• [WORK TASK]:
Write down each entry precisely as given.

• [RECORDS]:
/-- Status of a radio (R166). -/
def radioStatus (s : State) (r : Fin 3) : Bytes :=
  let x := s.radio r
  let synth := match x.synth with
    | .off => 0
    | .settling => 1
    | .locked => 2
    | .background => 3
    | .hostCal => 4
  let strikes := (x.strikes.filter fun t => (s.time.fabric - t).toNat < 24000000000).length
  leBytes 1 (u8 (radioPart s.coh.active r.val) 0) ++ leBytes 1 synth ++ leInt 2 x.temp
    ++ leBytes 4 (if x.synth = .off then 0 else x.lo) ++ leBytes 1 (x.windows[0]).gain ++ leBytes 1 (x.windows[1]).gain
    ++ leBytes 2 x.calQueue.length
    ++ leBytes 2 (s.radios.store.filter fun e => e.2.synth.toNat == r.val).length
    ++ leBytes 1 (pinLevels s r) ++ leBytes 1 (min strikes 255)

/-! ### Consistency rules (R165) -/

/-- Window `w` lies, with its full width, in the tuning range of the mode. -/
def windowInRange (m : NMap Bytes) (r w : Nat) : Bool :=
  let hi := if rfSampling m r then 1100000000 else 2700000000
  2 * 140000000 + windowWidth m r w ≤ 2 * windowCentre m r w && 2 * windowCentre m r w + windowWidth m r w ≤ 2 * hi

/-- The two windows overlap. -/
def windowsOverlap (m : NMap Bytes) (r : Nat) : Bool :=
  overlaps (2 * windowCentre m r 0 - windowWidth m r 0) (2 * windowCentre m r 0 + windowWidth m r 0)
    (2 * windowCentre m r 1 - windowWidth m r 1) (2 * windowCentre m r 1 + windowWidth m r 1)

/-- A gain in the mode's range and on its step. -/
def gainOk (m : NMap Bytes) (r w : Nat) : Bool :=
  windowGain m r w ≤ maxGain m r && (rfSampling m r || windowGain m r w % 2 == 0)

/-- The first rule of R165 that fails: its number and reason. -/
def radioRules (m : NMap Bytes) (r : Nat) : Option (Nat × Nat) :=
  let ws := List.range (windowCount m r)
  let pins := (List.range 8).map (pinFunction m r)
  let b := radioPart m r
  let obs := i16 b 24 + i16 b 26 - (u16 b 28 : Int)
  if !ws.all (windowInRange m r) then some (1, rcWindowRange)
  else if (if rfSampling m r then windowCount m r == 2 && windowsOverlap m r else windowCount m r != 1) then
    some (2, rcWindowCount)
  else if !ws.all (gainOk m r) then some (3, rcGainRange)
  else if (pins.filter (· == 1)).length != 1 || (pins.filter (· == 2)).length != 1 || trLead m r ≤ paLead m r
      || trLag m r ≤ paLag m r then
    some (4, rcFePinMap)
  else if obs < -140 || -20 < obs then some (5, rcObsRange)
  else none

end Sys2Proof.Machine
end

• [EXERCISE RESPONSE]:
/-- Status of a radio (R166). -/
def radioStatus (s : State) (r : Fin 3) : Bytes :=
  let x := s.radio r
  let synth := match x.synth with
    | .off => 0
    | .settling => 1
    | .locked => 2
    | .background => 3
    | .hostCal => 4
  let strikes := (x.strikes.filter fun t => (s.time.fabric - t).toNat < 24000000000).length
  leBytes 1 (u8 (radioPart s.coh.active r.val) 0) ++ leBytes 1 synth ++ leInt 2 x.temp
    ++ leBytes 4 (if x.synth = .off then 0 else x.lo) ++ leBytes 1 (x.windows[0]).gain ++ leBytes 1 (x.windows[1]).gain
    ++ leBytes 2 x.calQueue.length
    ++ leBytes 2 (s.radios.store.filter fun e => e.2.synth.toNat == r.val).length
    ++ leBytes 1 (pinLevels s r) ++ leBytes 1 (min strikes 255)

/-! ### Consistency rules (R165) -/

/-- Window `w` lies, with its full width, in the tuning range of the mode. -/
def windowInRange (m : NMap Bytes) (r w : Nat) : Bool :=
  let hi := if rfSampling m r then 1100000000 else 2700000000
  2 * 140000000 + windowWidth m r w ≤ 2 * windowCentre m r w && 2 * windowCentre m r w + windowWidth m r w ≤ 2 * hi

/-- The two windows overlap. -/
def windowsOverlap (m : NMap Bytes) (r : Nat) : Bool :=
  overlaps (2 * windowCentre m r 0 - windowWidth m r 0) (2 * windowCentre m r 0 + windowWidth m r 0)
    (2 * windowCentre m r 1 - windowWidth m r 1) (2 * windowCentre m r 1 + windowWidth m r 1)

/-- A gain in the mode's range and on its step. -/
def gainOk (m : NMap Bytes) (r w : Nat) : Bool :=
  windowGain m r w ≤ maxGain m r && (rfSampling m r || windowGain m r w % 2 == 0)

/-- The first rule of R165 that fails: its number and reason. -/
def radioRules (m : NMap Bytes) (r : Nat) : Option (Nat × Nat) :=
  let ws := List.range (windowCount m r)
  let pins := (List.range 8).map (pinFunction m r)
  let b := radioPart m r
  let obs := i16 b 24 + i16 b 26 - (u16 b 28 : Int)
  if !ws.all (windowInRange m r) then some (1, rcWindowRange)
  else if (if rfSampling m r then windowCount m r == 2 && windowsOverlap m r else windowCount m r != 1) then
    some (2, rcWindowCount)
  else if !ws.all (gainOk m r) then some (3, rcGainRange)
  else if (pins.filter (· == 1)).length != 1 || (pins.filter (· == 2)).length != 1 || trLead m r ≤ paLead m r
      || trLag m r ≤ paLag m r then
    some (4, rcFePinMap)
  else if obs < -140 || -20 < obs then some (5, rcObsRange)
  else none

end Sys2Proof.Machine
end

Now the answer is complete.